:: Problem to work on ::
Repeat the data. Keep each line identical.

:: Source material ::
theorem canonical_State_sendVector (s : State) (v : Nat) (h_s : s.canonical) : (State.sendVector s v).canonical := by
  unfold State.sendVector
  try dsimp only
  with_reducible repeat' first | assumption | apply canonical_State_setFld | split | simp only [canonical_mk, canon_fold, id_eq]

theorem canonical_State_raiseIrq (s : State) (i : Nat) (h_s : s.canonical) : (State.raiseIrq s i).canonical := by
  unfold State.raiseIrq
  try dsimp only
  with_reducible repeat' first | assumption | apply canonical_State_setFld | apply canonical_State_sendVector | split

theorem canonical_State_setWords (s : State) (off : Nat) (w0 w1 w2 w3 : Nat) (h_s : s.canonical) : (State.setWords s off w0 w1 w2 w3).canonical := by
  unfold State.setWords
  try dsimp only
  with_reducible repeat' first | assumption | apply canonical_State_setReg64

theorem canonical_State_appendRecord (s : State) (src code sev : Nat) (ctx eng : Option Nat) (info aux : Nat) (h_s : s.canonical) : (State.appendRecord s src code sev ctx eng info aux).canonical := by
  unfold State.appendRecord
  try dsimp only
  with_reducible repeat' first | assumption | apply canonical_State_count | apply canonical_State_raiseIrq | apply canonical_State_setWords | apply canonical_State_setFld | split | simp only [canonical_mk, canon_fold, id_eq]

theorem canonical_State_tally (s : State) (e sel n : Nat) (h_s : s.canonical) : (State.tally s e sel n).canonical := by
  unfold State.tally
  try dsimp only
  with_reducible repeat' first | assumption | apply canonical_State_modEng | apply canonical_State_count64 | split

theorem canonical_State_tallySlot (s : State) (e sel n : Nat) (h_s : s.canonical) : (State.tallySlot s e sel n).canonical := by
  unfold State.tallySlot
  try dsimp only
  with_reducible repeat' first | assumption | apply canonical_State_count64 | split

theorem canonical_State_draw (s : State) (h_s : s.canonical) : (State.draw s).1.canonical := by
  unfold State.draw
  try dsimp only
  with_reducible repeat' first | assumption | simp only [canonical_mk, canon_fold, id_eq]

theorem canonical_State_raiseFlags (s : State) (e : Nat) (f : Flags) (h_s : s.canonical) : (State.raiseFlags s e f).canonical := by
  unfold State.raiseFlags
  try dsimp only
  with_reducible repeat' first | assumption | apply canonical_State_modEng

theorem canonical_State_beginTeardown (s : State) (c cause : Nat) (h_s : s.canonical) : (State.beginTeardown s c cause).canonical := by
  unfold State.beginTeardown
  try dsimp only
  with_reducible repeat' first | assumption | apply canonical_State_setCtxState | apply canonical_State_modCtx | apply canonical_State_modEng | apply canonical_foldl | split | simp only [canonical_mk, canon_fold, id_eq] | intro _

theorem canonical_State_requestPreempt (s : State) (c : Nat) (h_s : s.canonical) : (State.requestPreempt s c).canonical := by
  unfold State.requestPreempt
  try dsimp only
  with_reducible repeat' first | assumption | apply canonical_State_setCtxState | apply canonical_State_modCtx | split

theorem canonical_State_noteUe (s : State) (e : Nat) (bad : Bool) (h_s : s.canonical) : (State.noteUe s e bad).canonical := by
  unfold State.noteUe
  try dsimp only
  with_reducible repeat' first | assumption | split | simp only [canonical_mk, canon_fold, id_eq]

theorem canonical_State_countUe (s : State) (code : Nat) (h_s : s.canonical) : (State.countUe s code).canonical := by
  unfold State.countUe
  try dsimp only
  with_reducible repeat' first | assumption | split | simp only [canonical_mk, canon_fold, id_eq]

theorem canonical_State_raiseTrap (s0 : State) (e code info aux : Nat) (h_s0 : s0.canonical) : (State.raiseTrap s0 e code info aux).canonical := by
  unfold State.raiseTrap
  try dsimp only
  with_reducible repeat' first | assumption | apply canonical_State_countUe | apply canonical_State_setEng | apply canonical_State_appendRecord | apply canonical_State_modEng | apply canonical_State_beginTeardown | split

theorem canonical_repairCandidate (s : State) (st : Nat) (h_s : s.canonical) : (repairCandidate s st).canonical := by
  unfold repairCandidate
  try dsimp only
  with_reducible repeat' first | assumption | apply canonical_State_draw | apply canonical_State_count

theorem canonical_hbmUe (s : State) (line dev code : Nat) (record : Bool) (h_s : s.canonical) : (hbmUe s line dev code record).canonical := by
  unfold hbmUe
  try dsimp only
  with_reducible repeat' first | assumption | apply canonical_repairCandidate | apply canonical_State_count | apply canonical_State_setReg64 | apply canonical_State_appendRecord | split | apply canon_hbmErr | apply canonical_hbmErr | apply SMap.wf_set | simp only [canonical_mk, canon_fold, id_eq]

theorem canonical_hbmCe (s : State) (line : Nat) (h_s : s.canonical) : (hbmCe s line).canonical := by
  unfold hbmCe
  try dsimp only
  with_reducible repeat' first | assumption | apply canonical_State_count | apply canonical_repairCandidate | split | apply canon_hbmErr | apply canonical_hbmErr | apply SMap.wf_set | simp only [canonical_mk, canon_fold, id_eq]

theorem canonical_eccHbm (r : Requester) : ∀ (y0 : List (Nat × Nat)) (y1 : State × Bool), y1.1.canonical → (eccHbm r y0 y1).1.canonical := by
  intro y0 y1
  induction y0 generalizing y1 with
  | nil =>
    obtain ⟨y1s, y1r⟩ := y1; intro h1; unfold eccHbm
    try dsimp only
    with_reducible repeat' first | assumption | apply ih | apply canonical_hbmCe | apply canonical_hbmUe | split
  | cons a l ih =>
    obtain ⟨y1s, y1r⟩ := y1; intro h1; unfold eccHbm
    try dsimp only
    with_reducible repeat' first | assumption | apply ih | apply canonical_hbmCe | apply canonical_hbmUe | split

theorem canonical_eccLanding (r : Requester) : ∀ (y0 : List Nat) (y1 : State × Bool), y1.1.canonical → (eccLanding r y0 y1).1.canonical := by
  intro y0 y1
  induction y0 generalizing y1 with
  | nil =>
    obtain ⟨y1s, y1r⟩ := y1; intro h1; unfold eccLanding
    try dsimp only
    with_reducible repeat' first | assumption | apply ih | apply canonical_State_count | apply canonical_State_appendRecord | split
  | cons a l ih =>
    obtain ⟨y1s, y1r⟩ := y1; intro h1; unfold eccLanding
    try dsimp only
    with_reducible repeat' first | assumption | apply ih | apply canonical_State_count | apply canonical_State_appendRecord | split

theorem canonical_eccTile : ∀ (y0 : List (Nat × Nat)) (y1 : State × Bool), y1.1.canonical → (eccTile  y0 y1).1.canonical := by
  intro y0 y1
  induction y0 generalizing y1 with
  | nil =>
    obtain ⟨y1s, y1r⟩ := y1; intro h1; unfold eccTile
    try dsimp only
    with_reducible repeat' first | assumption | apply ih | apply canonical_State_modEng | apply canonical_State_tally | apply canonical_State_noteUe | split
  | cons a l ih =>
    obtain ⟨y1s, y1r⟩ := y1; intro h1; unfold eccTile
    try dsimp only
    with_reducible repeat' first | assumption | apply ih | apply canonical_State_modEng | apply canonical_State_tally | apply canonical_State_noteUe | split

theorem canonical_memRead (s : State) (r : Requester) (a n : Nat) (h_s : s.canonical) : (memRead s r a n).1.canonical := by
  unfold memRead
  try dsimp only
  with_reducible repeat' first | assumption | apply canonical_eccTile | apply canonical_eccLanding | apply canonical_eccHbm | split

:: Reply to the task ::
theorem canonical_State_sendVector (s : State) (v : Nat) (h_s : s.canonical) : (State.sendVector s v).canonical := by
  unfold State.sendVector
  try dsimp only
  with_reducible repeat' first | assumption | apply canonical_State_setFld | split | simp only [canonical_mk, canon_fold, id_eq]

theorem canonical_State_raiseIrq (s : State) (i : Nat) (h_s : s.canonical) : (State.raiseIrq s i).canonical := by
  unfold State.raiseIrq
  try dsimp only
  with_reducible repeat' first | assumption | apply canonical_State_setFld | apply canonical_State_sendVector | split

theorem canonical_State_setWords (s : State) (off : Nat) (w0 w1 w2 w3 : Nat) (h_s : s.canonical) : (State.setWords s off w0 w1 w2 w3).canonical := by
  unfold State.setWords
  try dsimp only
  with_reducible repeat' first | assumption | apply canonical_State_setReg64

theorem canonical_State_appendRecord (s : State) (src code sev : Nat) (ctx eng : Option Nat) (info aux : Nat) (h_s : s.canonical) : (State.appendRecord s src code sev ctx eng info aux).canonical := by
  unfold State.appendRecord
  try dsimp only
  with_reducible repeat' first | assumption | apply canonical_State_count | apply canonical_State_raiseIrq | apply canonical_State_setWords | apply canonical_State_setFld | split | simp only [canonical_mk, canon_fold, id_eq]

theorem canonical_State_tally (s : State) (e sel n : Nat) (h_s : s.canonical) : (State.tally s e sel n).canonical := by
  unfold State.tally
  try dsimp only
  with_reducible repeat' first | assumption | apply canonical_State_modEng | apply canonical_State_count64 | split

theorem canonical_State_tallySlot (s : State) (e sel n : Nat) (h_s : s.canonical) : (State.tallySlot s e sel n).canonical := by
  unfold State.tallySlot
  try dsimp only
  with_reducible repeat' first | assumption | apply canonical_State_count64 | split

theorem canonical_State_draw (s : State) (h_s : s.canonical) : (State.draw s).1.canonical := by
  unfold State.draw
  try dsimp only
  with_reducible repeat' first | assumption | simp only [canonical_mk, canon_fold, id_eq]

theorem canonical_State_raiseFlags (s : State) (e : Nat) (f : Flags) (h_s : s.canonical) : (State.raiseFlags s e f).canonical := by
  unfold State.raiseFlags
  try dsimp only
  with_reducible repeat' first | assumption | apply canonical_State_modEng

theorem canonical_State_beginTeardown (s : State) (c cause : Nat) (h_s : s.canonical) : (State.beginTeardown s c cause).canonical := by
  unfold State.beginTeardown
  try dsimp only
  with_reducible repeat' first | assumption | apply canonical_State_setCtxState | apply canonical_State_modCtx | apply canonical_State_modEng | apply canonical_foldl | split | simp only [canonical_mk, canon_fold, id_eq] | intro _

theorem canonical_State_requestPreempt (s : State) (c : Nat) (h_s : s.canonical) : (State.requestPreempt s c).canonical := by
  unfold State.requestPreempt
  try dsimp only
  with_reducible repeat' first | assumption | apply canonical_State_setCtxState | apply canonical_State_modCtx | split

theorem canonical_State_noteUe (s : State) (e : Nat) (bad : Bool) (h_s : s.canonical) : (State.noteUe s e bad).canonical := by
  unfold State.noteUe
  try dsimp only
  with_reducible repeat' first | assumption | split | simp only [canonical_mk, canon_fold, id_eq]

theorem canonical_State_countUe (s : State) (code : Nat) (h_s : s.canonical) : (State.countUe s code).canonical := by
  unfold State.countUe
  try dsimp only
  with_reducible repeat' first | assumption | split | simp only [canonical_mk, canon_fold, id_eq]

theorem canonical_State_raiseTrap (s0 : State) (e code info aux : Nat) (h_s0 : s0.canonical) : (State.raiseTrap s0 e code info aux).canonical := by
  unfold State.raiseTrap
  try dsimp only
  with_reducible repeat' first | assumption | apply canonical_State_countUe | apply canonical_State_setEng | apply canonical_State_appendRecord | apply canonical_State_modEng | apply canonical_State_beginTeardown | split

theorem canonical_repairCandidate (s : State) (st : Nat) (h_s : s.canonical) : (repairCandidate s st).canonical := by
  unfold repairCandidate
  try dsimp only
  with_reducible repeat' first | assumption | apply canonical_State_draw | apply canonical_State_count

theorem canonical_hbmUe (s : State) (line dev code : Nat) (record : Bool) (h_s : s.canonical) : (hbmUe s line dev code record).canonical := by
  unfold hbmUe
  try dsimp only
  with_reducible repeat' first | assumption | apply canonical_repairCandidate | apply canonical_State_count | apply canonical_State_setReg64 | apply canonical_State_appendRecord | split | apply canon_hbmErr | apply canonical_hbmErr | apply SMap.wf_set | simp only [canonical_mk, canon_fold, id_eq]

theorem canonical_hbmCe (s : State) (line : Nat) (h_s : s.canonical) : (hbmCe s line).canonical := by
  unfold hbmCe
  try dsimp only
  with_reducible repeat' first | assumption | apply canonical_State_count | apply canonical_repairCandidate | split | apply canon_hbmErr | apply canonical_hbmErr | apply SMap.wf_set | simp only [canonical_mk, canon_fold, id_eq]

theorem canonical_eccHbm (r : Requester) : ∀ (y0 : List (Nat × Nat)) (y1 : State × Bool), y1.1.canonical → (eccHbm r y0 y1).1.canonical := by
  intro y0 y1
  induction y0 generalizing y1 with
  | nil =>
    obtain ⟨y1s, y1r⟩ := y1; intro h1; unfold eccHbm
    try dsimp only
    with_reducible repeat' first | assumption | apply ih | apply canonical_hbmCe | apply canonical_hbmUe | split
  | cons a l ih =>
    obtain ⟨y1s, y1r⟩ := y1; intro h1; unfold eccHbm
    try dsimp only
    with_reducible repeat' first | assumption | apply ih | apply canonical_hbmCe | apply canonical_hbmUe | split

theorem canonical_eccLanding (r : Requester) : ∀ (y0 : List Nat) (y1 : State × Bool), y1.1.canonical → (eccLanding r y0 y1).1.canonical := by
  intro y0 y1
  induction y0 generalizing y1 with
  | nil =>
    obtain ⟨y1s, y1r⟩ := y1; intro h1; unfold eccLanding
    try dsimp only
    with_reducible repeat' first | assumption | apply ih | apply canonical_State_count | apply canonical_State_appendRecord | split
  | cons a l ih =>
    obtain ⟨y1s, y1r⟩ := y1; intro h1; unfold eccLanding
    try dsimp only
    with_reducible repeat' first | assumption | apply ih | apply canonical_State_count | apply canonical_State_appendRecord | split

theorem canonical_eccTile : ∀ (y0 : List (Nat × Nat)) (y1 : State × Bool), y1.1.canonical → (eccTile  y0 y1).1.canonical := by
  intro y0 y1
  induction y0 generalizing y1 with
  | nil =>
    obtain ⟨y1s, y1r⟩ := y1; intro h1; unfold eccTile
    try dsimp only
    with_reducible repeat' first | assumption | apply ih | apply canonical_State_modEng | apply canonical_State_tally | apply canonical_State_noteUe | split
  | cons a l ih =>
    obtain ⟨y1s, y1r⟩ := y1; intro h1; unfold eccTile
    try dsimp only
    with_reducible repeat' first | assumption | apply ih | apply canonical_State_modEng | apply canonical_State_tally | apply canonical_State_noteUe | split

theorem canonical_memRead (s : State) (r : Requester) (a n : Nat) (h_s : s.canonical) : (memRead s r a n).1.canonical := by
  unfold memRead
  try dsimp only
  with_reducible repeat' first | assumption | apply canonical_eccTile | apply canonical_eccLanding | apply canonical_eccHbm | split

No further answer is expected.